CAPÍTULO 7 - A Mediação Simbólica
7.1 Os processos mediadores
O conceito de mediação simbólica recebe uma grande importância na
obra de Vygotsky. Provavelmente inspirado pela sua tendência dialética, ele
procurou abandonar a visão fragmentária adotada por muitos cientistas de sua
época e procurou enxergar a psicologia como um todo. Essa característica do
seu trabalho confere-lhe unidade e coerência lógica.
A mediação simbólica, por exemplo, permite explicar os processos de
internalização e objetivação, as relações entre pensamento e linguagem e a
interação entre sujeito e objeto, questão fundamental da teoria do
conhecimento.
A apropriação das produções culturais da sociedade, só é possível por
que existem sistemas simbólicos. Essa apropriação implica em processos de
internalização das funções psíquicas desenvolvidas ao longo da história social
da raça humana, como tratado no capítulo anterior.

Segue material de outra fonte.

/-- Two nearest integers are neighbours at the same distance, and of two neighbours one is odd. -/
theorem NearestEven.unique (h : NearestEven r q) (h' : NearestEven r q') : q = q' := by
  have hle := h.le q'
  have hle' := h'.le q
  push_cast at hle hle'
  have heq : |r - q| = |r - q'| := le_antisymm hle hle'
  obtain hq | heven := h.eq_or_even (j := q') heq
  · exact_mod_cast hq.symm
  obtain hq | heven' := h'.eq_or_even (j := q) heq.symm
  · exact_mod_cast hq
  have hdist : |(q : ℚ) - q'| ≤ 1 := by
    have htri : |(q : ℚ) - q'| ≤ |(q : ℚ) - r| + |r - q'| := abs_sub_le _ _ _
    rw [abs_sub_comm (q : ℚ) r] at htri
    linarith [h.within_half, h'.within_half]
  have hint : |(q : ℤ) - q'| ≤ 1 := by exact_mod_cast hdist
  rw [abs_le] at hint
  omega

/-- Rounding does not cross a natural number. -/
theorem NearestEven.le_of_le (h : NearestEven r q) {j : ℕ} (hj : r ≤ j) : q ≤ j := by
  by_contra hlt
  have hlt' : (j : ℚ) < q := by exact_mod_cast not_le.mp hlt
  have hle := h.le j
  rw [Int.cast_natCast, abs_of_nonpos (by linarith), abs_of_nonpos (by linarith)] at hle
  linarith

theorem NearestEven.ge_of_ge (h : NearestEven r q) {j : ℕ} (hj : (j : ℚ) ≤ r) : j ≤ q := by
  by_contra hlt
  have hlt' : (q : ℚ) < j := by exact_mod_cast not_le.mp hlt
  have hle := h.le j
  rw [Int.cast_natCast, abs_of_nonneg (by linarith), abs_of_nonneg (by linarith)] at hle
  linarith

/-- A natural number is its own rounding. -/
theorem NearestEven.natCast (q : ℕ) : NearestEven q q := ⟨by simp, by simp⟩

end

/-- The quotient and twice the remainder decide as `roundHalfEven` does. -/
theorem nearestEven_roundHalfEven (num : ℕ) {den : ℕ} (hden : 0 < den) :
    NearestEven (num / den) (roundHalfEven num den) := by
  have hd : (0 : ℚ) < den := by exact_mod_cast hden
  have hlt := Nat.mod_lt num hden
  have hdiv : (num : ℚ) / den = (num / den : ℕ) + (num % den : ℕ) / den := by
    have hsum : (den : ℚ) * (num / den : ℕ) + (num % den : ℕ) = num := by exact_mod_cast Nat.div_add_mod num den
    field_simp
    linarith
  unfold roundHalfEven
  simp only []
  rw [hdiv]
  generalize num / den = q at *
  generalize num % den = m at *
  have hm : (0 : ℚ) ≤ m / den := by positivity
  have hm1 : (m : ℚ) / den ≤ 1 := (div_le_one hd).mpr (by exact_mod_cast hlt.le)
  have htie : (m : ℚ) / den = 1 / 2 ↔ 2 * m = den := by
    rw [div_eq_div_iff hd.ne' two_ne_zero]
    norm_cast
    omega
  split
  case isTrue hup =>
    have habs : |(q : ℚ) + m / den - (q + 1 : ℕ)| = 1 - m / den := by
      rw [Nat.cast_succ, abs_of_nonpos (by linarith)]
      ring
    have hhalf : 1 / 2 ≤ (m : ℚ) / den := by
      rw [div_le_div_iff₀ two_pos hd]
      exact_mod_cast (by omega : 1 * den ≤ m * 2)
    refine ⟨by rw [habs]; linarith, fun h => ?_⟩
    have := htie.mp (by rw [habs] at h; linarith)
    omega
  case isFalse hdown =>
    have habs : |(q : ℚ) + m / den - q| = m / den := by rw [add_sub_cancel_left, abs_of_nonneg hm]
    have hhalf : (m : ℚ) / den ≤ 1 / 2 := by
      rw [div_le_div_iff₀ hd two_pos]
      exact_mod_cast (by omega : m * 2 ≤ 1 * den)
    refine ⟨by rw [habs]; exact hhalf, fun h => ?_⟩
    have := htie.mp (habs.symm.trans h)
    omega

/-! The exponent of the leading bit. -/

/-- `leadingExponent` finds the power of two at or below a positive fraction. -/
theorem leadingExponent_spec {n d : ℕ} (hn : 0 < n) (hd : 0 < d) :
    (2 : ℚ) ^ leadingExponent n d ≤ n / d ∧ (n : ℚ) / d < 2 ^ (leadingExponent n d + 1) := by
  have hd' : (0 : ℚ) < d := by exact_mod_cast hd
  have hlog : ∀ m : ℕ, 0 < m → (2 : ℚ) ^ (m.log2 : ℤ) ≤ m ∧ (m : ℚ) < 2 ^ ((m.log2 : ℤ) + 1) := fun m hm => by
    constructor
    · exact_mod_cast Nat.log2_self_le hm.ne'
    · exact_mod_cast Nat.lt_log2_self
  obtain ⟨hn1, hn2⟩ := hlog n hn
  obtain ⟨hd1, hd2⟩ := hlog d hd
  set k : ℤ := (n.log2 : ℤ) - d.log2 with hk
  have hupper : (n : ℚ) / d < 2 ^ (k + 1) := by
    rw [div_lt_iff₀ hd']
    calc (n : ℚ) < 2 ^ ((n.log2 : ℤ) + 1) := hn2
      _ = 2 ^ (k + 1) * 2 ^ (d.log2 : ℤ) := by rw [← zpow_add₀ two_ne_zero]; congr 1; omega
      _ ≤ 2 ^ (k + 1) * d := by gcongr
  have hlower : (2 : ℚ) ^ (k - 1) ≤ n / d := by
    rw [le_div_iff₀ hd']
    calc (2 : ℚ) ^ (k - 1) * d ≤ 2 ^ (k - 1) * 2 ^ ((d.log2 : ℤ) + 1) := by gcongr
      _ = 2 ^ (n.log2 : ℤ) := by rw [← zpow_add₀ two_ne_zero]; congr 1; omega
      _ ≤ n := hn1
  have htest : d * 2 ^ k.toNat ≤ n * 2 ^ (-k).toNat ↔ (2 : ℚ) ^ k ≤ n / d := by
    rw [← pow_toNat_div_pow_toNat_neg two_ne_zero, div_le_div_iff₀ (by positivity) hd', mul_comm d]
    norm_cast
  unfold leadingExponent
  simp only [← hk, htest]
  split
  case isTrue h => exact ⟨h, hupper⟩
  case isFalse h => exact ⟨hlower, by rw [sub_add_cancel]; exact not_le.mp h⟩

/-! Rounding to 53 bits at an exponent of at least -1074. -/

/-- The magnitude `x` rounds to `q` units of `2 ^ e`: the unit is the one of the format's 53 bits for `x`, but never below
that of the subnormal numbers (R183). -/
structure RoundsAt (x : ℚ) (e : ℤ) (q : ℕ) : Prop where
  exponent : -1074 ≤ e
  upper : x < 2 ^ 53 * 2 ^ e
  lower : e = -1074 ∨ 2 ^ 52 * 2 ^ e ≤ x
  nearest : NearestEven (x / 2 ^ e) q

/-- What `roundMagnitude` computes: the unit and the significand of the fraction, put together as an image, with every
overflow at infinity. -/
theorem roundMagnitude_spec (n : ℕ) {d : ℕ} (hd : 0 < d) :
    ∃ e q, RoundsAt (n / d) e q ∧ roundMagnitude n d = min ((e + 1074).toNat * 2 ^ 52 + q) infinityBits := by
  unfold roundMagnitude
  split
  case isTrue hn =>
    refine ⟨-1074, 0, ⟨le_rfl, ?_, .inl rfl, ?_⟩, rfl⟩
    · rw [hn, Nat.cast_zero, zero_div]
      positivity
    · rw [hn]
      simpa using NearestEven.natCast 0
  case isFalse hn =>
    obtain ⟨hlower, hupper⟩ := leadingExponent_spec (Nat.pos_of_ne_zero hn) hd
    simp only []
    generalize leadingExponent n d = k at *
    refine ⟨max (k - 52) (-1074), _, ⟨le_max_right _ _, ?_, ?_, ?_⟩, rfl⟩
    · calc (n : ℚ) / d < 2 ^ (k + 1) := hupper
        _ ≤ 2 ^ (53 + max (k - 52) (-1074)) := zpow_le_zpow_right₀ one_le_two (by omega)
        _ = 2 ^ 53 * 2 ^ max (k - 52) (-1074) := by rw [zpow_add₀ two_ne_zero]; rfl
    · obtain h | h := le_total (k - 52) (-1074)
      · exact .inl (max_eq_right h)
      · right
        calc (2 : ℚ) ^ 52 * 2 ^ max (k - 52) (-1074) = 2 ^ (52 + max (k - 52) (-1074)) := by
              rw [zpow_add₀ two_ne_zero]; rfl
          _ = 2 ^ k := by rw [max_eq_left h, add_sub_cancel]
          _ ≤ n / d := hlower
    · generalize max (k - 52) (-1074) = e
      have hscale : (n : ℚ) / d / 2 ^ e = (n * 2 ^ (-e).toNat : ℕ) / (d * 2 ^ e.toNat : ℕ) := by
        rw [← pow_toNat_div_pow_toNat_neg two_ne_zero e]
        push_cast
        field_simp
      rw [hscale]
      exact nearestEven_roundHalfEven _ (by positivity)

Dentro desse contexto, podemos entender a mediação como toda
intervenção de um terceiro elemento que possibilita a interação entre os termos
de uma relação. Significativo para esse trabalho é a mediação simbólica
exercida pelos sistemas de signos na comunicação entre os homens e na
construção de um universo sociocultural.
Os processos mediadores multiplicam-se na vida social dos homens em
razão da complexidade das suas relações sociais. Os seres humanos criam e
empregam instrumentos e sistemas de signos que lhes proporcionam
transformar e conhecer o mundo, comunicar experiências e desenvolver novas
funções psicológicas. Essa mediação através dos sistemas de signos também
é tratada na literatura científica como mediação semiótica.
7.2 A Sinalética Animal
No capítulo 4 tratamos das experiências de K. Lorenz sobre os
mecanismos inatos deslanchadores da ação, os quais lhes permitem reagir de
maneira sensata aos sinais (sonoros, visuais ou olfativos) emitidos por outros
animais. Esse é um processo simples, mas bastante eficiente.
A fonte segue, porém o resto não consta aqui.